For most complementarians, there are many different ways to interpret the words of scripture. As long as they all lead to the authority of the husband over the wife, one can still call oneself a complementarian. But great latitude is allowed in exegeting scripture. Why is Thielman acceptable? Because he distinguishes himself from egalitarians. Not because he has any particular understanding of scripture. In fact, relatively few jump to defend the clarity of scripture. Many jump to defend the authority of the male over the female.

25 comments:

Mabel said...

Thanks for writing, we need your voice and clarity of thought in countering the avalanch of attack against the equality of women in the Christian community, of all places. Don't these so-called comps (more accurately called patriarchalists) have more God pleasing things to do? Why the relentless attack? What's behind their psyche?

Donald Johnson said...

There are LOTS of other examples of different ways to interpret Scripture yet still be comp, or egal for that matter. The problem for comps is that they ALSO want to claim perspicuity of (gender verses in) Scripture.

Junia has 3 ways of avoiding the implications: Junias, well known TO, and apostolos not really an apostle.

Charis said...

QUOTE: "the command in Eph. 5:21"

The error is right there!

Its not in the imperative. Its not a command! Its a description of "body life" given in immediate context of a metaphor comparing marriage to a head connected to a body.

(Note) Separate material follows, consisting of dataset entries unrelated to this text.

/-- Settles O53: the step is the system's reset, after which the block is idle and memory canonical. -/
theorem resetAbandonsTheCommand : Obligations.ResetAbandonsTheCommand := by
  intro s e es hc hr hd
  have hinv : Inv (({ s with resets := es }).systemReset e) :=
    systemReset_inv (s := { s with resets := es }) hc e
  exact ⟨_, step_of_reset_due hc hr hd, systemReset_regs e _, pin_of_idle zero_busy, systemReset_pinOe e _,
    systemReset_ret e _, systemReset_port e _, systemReset_trace e _, systemReset_lowRun e _, systemReset_sent e _,
    systemReset_script e _, systemReset_cfg e _, hinv.mem_wf⟩

/-! ### The end of a run (R184) -/

/-- Settles O51: the invariant gives the idle registers, and the step is the idle tick of O35. -/
theorem anEndedRunIsFinal : Obligations.AnEndedRunIsFinal := by
  intro s hinv hu ⟨hscript, hb⟩
  have ⟨hend, _⟩ := idleTickKeepsTheLineLow s 0 [] hinv.cfg_wf hu hb
  exact ⟨hinv.idle_regs hb, pin_of_idle hb, _, hend hscript, ⟨hscript, hb⟩, rfl, rfl, rfl, rfl, rfl, rfl, rfl, rfl⟩

/-! ### `IE` after every result (R188)

A step drops the result delivered before (R29), so a result it ends with is one that it delivers; whatever delivers one sets
`IE`. -/

/-- If a result is delivered at this boundary, `IE = 1` (R188). -/
def ReturnsEnabled (t : State) : Prop := t.ret ≠ none → t.ie = true

theorem returnsEnabled_of_ie {t : State} (h : t.ie = true) : ReturnsEnabled t := fun _ => h

theorem returnsEnabled_of_no_result {t : State} (h : t.ret = none) : ReturnsEnabled t := fun hne => absurd h hne

/-- What sends bits keeps both `IE` and the result, or completes the command and writes both (R133, R134). -/
theorem returnsEnabled_of_kept_or_completed {s t : State} {p q : Prop}
    (h : (p ∧ t.ie = s.ie ∧ t.ret = s.ret) ∨ (q ∧ t.ie = true ∧ t.ret = some .ok)) (hret : s.ret = none) :
    ReturnsEnabled t := by
  obtain ⟨-, -, hkept⟩ | ⟨-, hie, -⟩ := h
  · exact returnsEnabled_of_no_result (hkept.trans hret)
  · exact returnsEnabled_of_ie hie

theorem emitBits_returnsEnabled {bs : List Bit} {s t : State} (h : emitBits bs s = .next t) (hret : s.ret = none) :
    ReturnsEnabled t :=
  returnsEnabled_of_kept_or_completed (emitBits_frame h).2 hret

theorem busyTick_returnsEnabled {s t : State} (h : busyTick s = .next t) (hret : s.ret = none) : ReturnsEnabled t := by
  obtain ⟨-, -, -, hkeptOrCompleted⟩ := busyTick_frame h
  exact returnsEnabled_of_kept_or_completed hkeptOrCompleted hret

theorem execTransmit_returnsEnabled {s t : State} {base len count : Nat} (h : execTransmit base len count s = .next t)
    (hret : s.ret = none) : ReturnsEnabled t := by
  obtain ⟨-, rfl | rfl | ⟨-, -, hbits⟩⟩ := execTransmit_cases h
  · exact returnsEnabled_of_ie (raiseInvalidArgument_ie s)
  · exact returnsEnabled_of_ie (completeAtOnce_ie s)
  · exact emitBits_returnsEnabled hbits hret

theorem exec_returnsEnabled {i : Instr} {s t : State} (h : exec i s = .next t) (hret : s.ret = none) :
    ReturnsEnabled t := by
  by_cases hi : ∃ base len count, i = .transmit base len count
  · obtain ⟨base, len, count, rfl⟩ := hi
    exact execTransmit_returnsEnabled h hret
  · obtain ⟨-, -, _, hbits, -⟩ | ⟨-, _, -, rfl⟩ := exec_wire (fun b l c he => hi ⟨b, l, c, he⟩) h
    · exact emitBits_returnsEnabled hbits hret
    · exact returnsEnabled_of_no_result hret

/-- Acceptance clears `IE` and delivers nothing (R130); the commands of no tick set `IE` and end (R93, R96). -/
theorem issue_returnsEnabled {s t : State} {base len count : Nat} (h : issue base len count s = .next t)
    (hret : s.ret = none) : ReturnsEnabled t := by
  obtain ⟨-, rfl | rfl | ⟨-, -, rfl⟩⟩ := issue_cases h
  · exact returnsEnabled_of_ie (raiseInvalidArgument_ie s)
  · exact returnsEnabled_of_ie (completeAtOnce_ie s)
  · exact returnsEnabled_of_no_result hret

/-- Of the host's moves only a command can deliver a result (R83). -/
theorem hostMove_returnsEnabled {s t : State} (h : hostMove s = .next t) (hret : s.ret = none) : ReturnsEnabled t := by
  obtain ⟨_, rfl⟩ | ⟨_, _, _, rfl⟩ | ⟨_, _, _, -, -, rfl⟩ | ⟨_, _, _, _, -, hi⟩ := hostMove_cases h
  · exact returnsEnabled_of_no_result hret
  · exact returnsEnabled_of_no_result hret
  · exact returnsEnabled_of_no_result hret
  · exact issue_returnsEnabled hi hret

theorem idleMove_returnsEnabled {s t : State} (h : idleMove s = .next t) (hret : s.ret = none) : ReturnsEnabled t := by
  obtain ⟨_, _, -, -, -, rfl⟩ | ⟨_, -, hm⟩ := idleMove_cases h
  · exact returnsEnabled_of_no_result hret
  · exact hostMove_returnsEnabled hm hret

theorem boundary_returnsEnabled {s t : State} (h : boundary s = .next t) (hret : s.ret = none) : ReturnsEnabled t := by
  obtain ⟨_, _, -, -, he⟩ | ⟨-, -, ht⟩ | ⟨-, -, hm⟩ := boundary_cases h
  · exact exec_returnsEnabled he hret
  · exact busyTick_returnsEnabled ht hret
  · exact idleMove_returnsEnabled hm hret

/-- Settles O49: a reset delivers no result, and a boundary begins with none and returns enabled. -/
theorem interruptsAreEnabledAfterEveryReturn : Obligations.InterruptsAreEnabledAfterEveryReturn := by
  intro s t h
  obtain ⟨-, ⟨e, _, -, -, rfl⟩ | ⟨_, -, hb⟩⟩ := step_cases h
  · exact returnsEnabled_of_no_result (systemReset_ret e _)
  · exact boundary_returnsEnabled hb rfl

end Sys2Proof.Proofs
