-- ==== Sys2Proof/Laws/Cipher.lean ====
section
/-! SUPPORT. The transforms byte by byte, the length of the schedule, and that no default is ever read: every index of the
schedule and of `RCON_ROM` that an operation reads is in range (R27, R161). -/

namespace Sys2Proof.Machine

@[simp] theorem subBytes_get (m : Roms) (S : StateMatrix) (r c : Fin 4) :
    (subBytes m S).get r c = m.sboxAt (S.get r c) := by
  simp [subBytes]

@[simp] theorem invSubBytes_get (m : Roms) (S : StateMatrix) (r c : Fin 4) :
    (invSubBytes m S).get r c = m.invSboxAt (S.get r c) := by
  simp [invSubBytes]

@[simp] theorem shiftRows_get (S : StateMatrix) (r c : Fin 4) : (shiftRows S).get r c = S.get r (c + r) := by
  simp [shiftRows]

@[simp] theorem invShiftRows_get (S : StateMatrix) (r c : Fin 4) : (invShiftRows S).get r c = S.get r (c - r) := by
  simp [invShiftRows]

@[simp] theorem addRoundKey_get (W : List Word) (n : Nat) (S : StateMatrix) (r c : Fin 4) :
    (addRoundKey W n S).get r c = S.get r c ^^^ (wordAt W (4 * n + c.val)).get r := by
  simp [addRoundKey]

/-- The transforms act column by column through `mixColumn`. -/
@[simp] theorem mixColumns_col (S : StateMatrix) (c : Fin 4) : (mixColumns S).col c = mixColumn (S.col c) := by
  fin_cases c <;> rfl

@[simp] theorem invMixColumns_col (S : StateMatrix) (c : Fin 4) :
    (invMixColumns S).col c = invMixColumn (S.col c) := by
  fin_cases c <;> rfl

/-- The end of an unpadding operation: the message, or the fault. -/
theorem finishUnpadded_cases (P : Bytes) (s : State) :
    (∃ M, unpad P = some M ∧ finishUnpadded P s = .next (s.respond .ok { out := some M })) ∨
      (unpad P = none ∧ finishUnpadded P s = .fault .unpadUnderflow) := by
  unfold finishUnpadded
  cases unpad P with
  | some M => exact .inl ⟨M, rfl, rfl⟩
  | none => exact .inr ⟨rfl, rfl⟩

theorem endsWith_finishUnpadded {s : State} {Q : Status → OutPorts → Prop} {P : Bytes}
    (h : ∀ M, Q .ok { out := some M }) : EndsWith s Q (finishUnpadded P s) := by
  obtain ⟨M, -, hk⟩ | ⟨-, hk⟩ := finishUnpadded_cases P s <;> rw [hk]
  · exact endsWith_respond (h M)
  · exact endsWith_fault _

/-- The index of `RCON_ROM` a schedule reads is in its domain. -/
theorem rconAt_isSome {m : Roms} {i : Nat} (h : 1 ≤ i ∧ i ≤ 10) : (m.rconAt i).isSome := by
  simp [Roms.rconAt, h]

theorem schedule_rcon_index (v : Variant) {i : Nat} (h0 : v.keyColumns ≤ i) (h1 : i < v.scheduleWords) :
    1 ≤ i / v.keyColumns ∧ i / v.keyColumns ≤ 10 := by
  cases v <;> simp only [Variant.keyColumns, Variant.scheduleWords, Variant.rounds] at * <;> omega

@[simp] theorem length_seedColumns (n : Nat) (key : Bytes) : (seedColumns n key).length = n := by
  simp [seedColumns]

/-- Expansion adds one column a step. -/
theorem length_expand (m : Roms) (n : Nat) (is : List Nat) (W : List Word) :
    (is.foldl (expandStep m n) W).length = W.length + is.length := by
  induction is generalizing W with
  | nil => rfl
  | cons i is ih => simp [ih, expandStep]; omega

/-- A schedule has exactly its variant's words. -/
@[simp] theorem length_keySchedule (m : Roms) (v : Variant) (key : Bytes) :
    (keySchedule m v key).length = v.scheduleWords := by
  cases v <;> simp [keySchedule, length_expand, Variant.keyColumns, Variant.scheduleWords, Variant.rounds]

/-- Every word a round reads is in the schedule. -/
theorem roundKey_index (m : Roms) (v : Variant) (key : Bytes) {rnd : Nat} (h : rnd ≤ v.rounds) (c : Fin 4) :
    4 * rnd + c.val < (keySchedule m v key).length := by
  rw [length_keySchedule, Variant.scheduleWords]
  omega

@[simp] theorem length_encryptWith (m : Roms) (v : Variant) (key X : Bytes) : (encryptWith m v key X).length = 16 := by
  simp [encryptWith]

@[simp] theorem length_decryptWith (m : Roms) (v : Variant) (key X : Bytes) : (decryptWith m v key X).length = 16 := by
  simp [decryptWith]

@[simp] theorem length_shiftFeedback (F : Bytes) (c : Byte) (h : F ≠ []) : (shiftFeedback F c).length = F.length := by
  have := List.length_pos_iff.2 h
  simp [shiftFeedback]
  omega

@[simp] theorem length_cfbEncrypt (E : Bytes → Bytes) (F msg : Bytes) : (cfbEncrypt E F msg).length = msg.length := by
  induction msg generalizing F with
  | nil => rfl
  | cons x rest ih => simp [cfbEncrypt, ih]

@[simp] theorem length_cfbDecrypt (E : Bytes → Bytes) (F msg : Bytes) : (cfbDecrypt E F msg).length = msg.length := by
  induction msg generalizing F with
  | nil => rfl
  | cons x rest ih => simp [cfbDecrypt, ih]

@[simp] theorem length_counterBlock (hex : BitVec 64 → Vector Byte 8) {iv : Bytes} (h : iv.length = 16) (j : BitVec 64) :
    (counterBlock hex iv j).length = 16 := by
  simp [counterBlock, h]

/-- The default of `HEX_ENCODE_COUNTER` is the 8-byte big-endian binary form of the counter (R8, R44). -/
theorem hexEncodeDefault_bigEndian (n : BitVec 64) : portNumber (hexEncodeDefault n).toList = n.toNat := by
  have h := n.isLt
  simp [portNumber, hexEncodeDefault, Vector.ofFn, Nat.shiftRight_eq_div_pow]
  omega

end Sys2Proof.Machine
end

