/-- Settles O59: CFB decryption follows the encryption, and CTR is its own inverse. -/
theorem cfbCtrRoundTrip : Obligations.CfbCtrRoundTrip := by
  intro s iv key msg hiv hk hm hvalid hiv16 h0
  obtain ⟨v, hv⟩ := exists_variant_of_validKey hvalid
  refine ⟨⟨_, exec_cfbEnc_of_valid hiv hk hm hv hiv16 h0, ?_⟩, fun hlen => ?_⟩
  · have hne := ne_nil_of_length_eq (length_cfbEncrypt (encryptWith s.roms v key) iv msg) h0
    rw [exec_cfbDec_of_valid (s := s.withPort .msg _) hiv hk rfl hv hiv16 hne, withPort_roms, cfbDecrypt_cfbEncrypt]
  · have hE := length_encryptWith s.roms v key
    have hc := length_ctrCrypt hE Config.hexEncodeCounter iv msg
    have hback (i : Instr) (hi : i ∈ [Instr.ctrEnc, .ctrDec]) :
        exec i (s.withPort .msg (ctrCrypt (encryptWith s.roms v key) Config.hexEncodeCounter iv msg)) =
          .next ((s.withPort .msg (ctrCrypt (encryptWith s.roms v key) Config.hexEncodeCounter iv msg)).respond .ok
            { out := some msg }) := by
      rw [exec_ctr_of_valid (s := s.withPort .msg _) hi hiv hk rfl hv hiv16 (ne_nil_of_length_eq hc h0) (hc ▸ hlen),
        withPort_roms,
        ctrCrypt_ctrCrypt hE]
    exact ⟨_, exec_ctr_of_valid (by decide) hiv hk hm hv hiv16 h0 hlen, hback .ctrDec (by decide),
      hback .ctrEnc (by decide)⟩

end Sys2Proof.Machine
end

section
/-! The model faults (R287, D10, D12): only the end of an operation can fault, so a fault is read back through the ports and
the checks before it. -/

namespace Sys2Proof.Machine

section
variable {f : Fault} {s : State}

theorem complete_ne_fault (o : OutPorts) : complete o s ≠ .fault f := nofun

theorem onByte_eq_fault {port : Option Bytes} {k : Byte → Result} :
    onByte port k = .fault f ↔ ∃ x, port = some [x] ∧ k x = .fault f := by
  constructor
  · intro h
    obtain ⟨x, hp, hk⟩ | hk := onByte_cases port k
    · exact ⟨x, hp, hk.symm.trans h⟩
    · cases hk.symm.trans h
  · rintro ⟨x, rfl, h⟩
    exact h

theorem onFixed_eq_fault {n : Nat} {port : Option Bytes} {k : Bytes → Result} (h : onFixed n port k = .fault f) :
    ∃ B, k B = .fault f := by
  obtain ⟨B, -, -, hk⟩ | hk := onFixed_cases n port k
  · exact ⟨B, hk.symm.trans h⟩
  · cases hk.symm.trans h

theorem onPort_eq_fault {port : Option Bytes} {k : Bytes → Result} :
    onPort port k = .fault f ↔ ∃ B, port = some B ∧ k B = .fault f := by
  cases port <;> simp [onPort]

theorem whenValid_eq_fault {α : Type} {check : Except Error α} {k : α → Result} :
    whenValid check s k = .fault f ↔ ∃ x, check = .ok x ∧ k x = .fault f := by
  cases check <;> simp [whenValid]

theorem finishUnpadded_eq_fault {P : Bytes} :
    finishUnpadded P s = .fault f ↔ f = .unpadUnderflow ∧ ∀ x ∈ P, x = 0x00 := by
  rw [← unpad_eq_none_iff]
  obtain ⟨M, hM, hk⟩ | ⟨hM, hk⟩ := finishUnpadded_cases P s <;> rw [hk, hM]
  · simp
  · simp [eq_comm]

end

theorem validateMode_eq_ok {key : Bytes} {c : Except Error Unit} {v : Variant} :
    validateMode key c = .ok v ↔ variantOf key = .ok v ∧ c = .ok () := by
  rw [validateMode, thenCheck_eq_ok]
  exact and_congr_right fun _ => ⟨fun ⟨_, h⟩ => h, fun h => ⟨(), h⟩⟩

And elsewhere Paul expounds more on the body life metaphor of the church (1 Cor 12).

Are the parts of your body "being subject to one another"? How?

And whoever came up with this idea of "perspicuity" must have ignored Peter's observation:

"our beloved brother Paul, according to the wisdom given to him, has written to you, as also in all his epistles, speaking in them of these things, in which are some things hard to understand, which untaught and unstable people twist to their own destruction, as they do also the rest of the Scriptures." 2 Pet 3:15b-16

Anonymous said...

Surely the claim that Scripture is perspicuous is not a claim that every detail in Scripture is easy to understand, but that the big central message is easy. The important stuff just jumps out at you and you have to use clever interpretative strategies to avoid it.

I've always liked Menno Simons first draft summary of perspicuous things:
"The Word is plain and needs no interpretation: namely, thou shalt love the Lord thy God with all thy heart, with all thy soul, and with all thy strength, and thy neighbor as thyself. Mt. 22:37, 39. Again, you shall give bread to the hungry and entertain the needy. Is. 58:7"

And as far as I can see also one of those perspicuous things is that humans are not to dominate each other, and that the domination of women bt men is a result of the fallen sinful nature of humanity.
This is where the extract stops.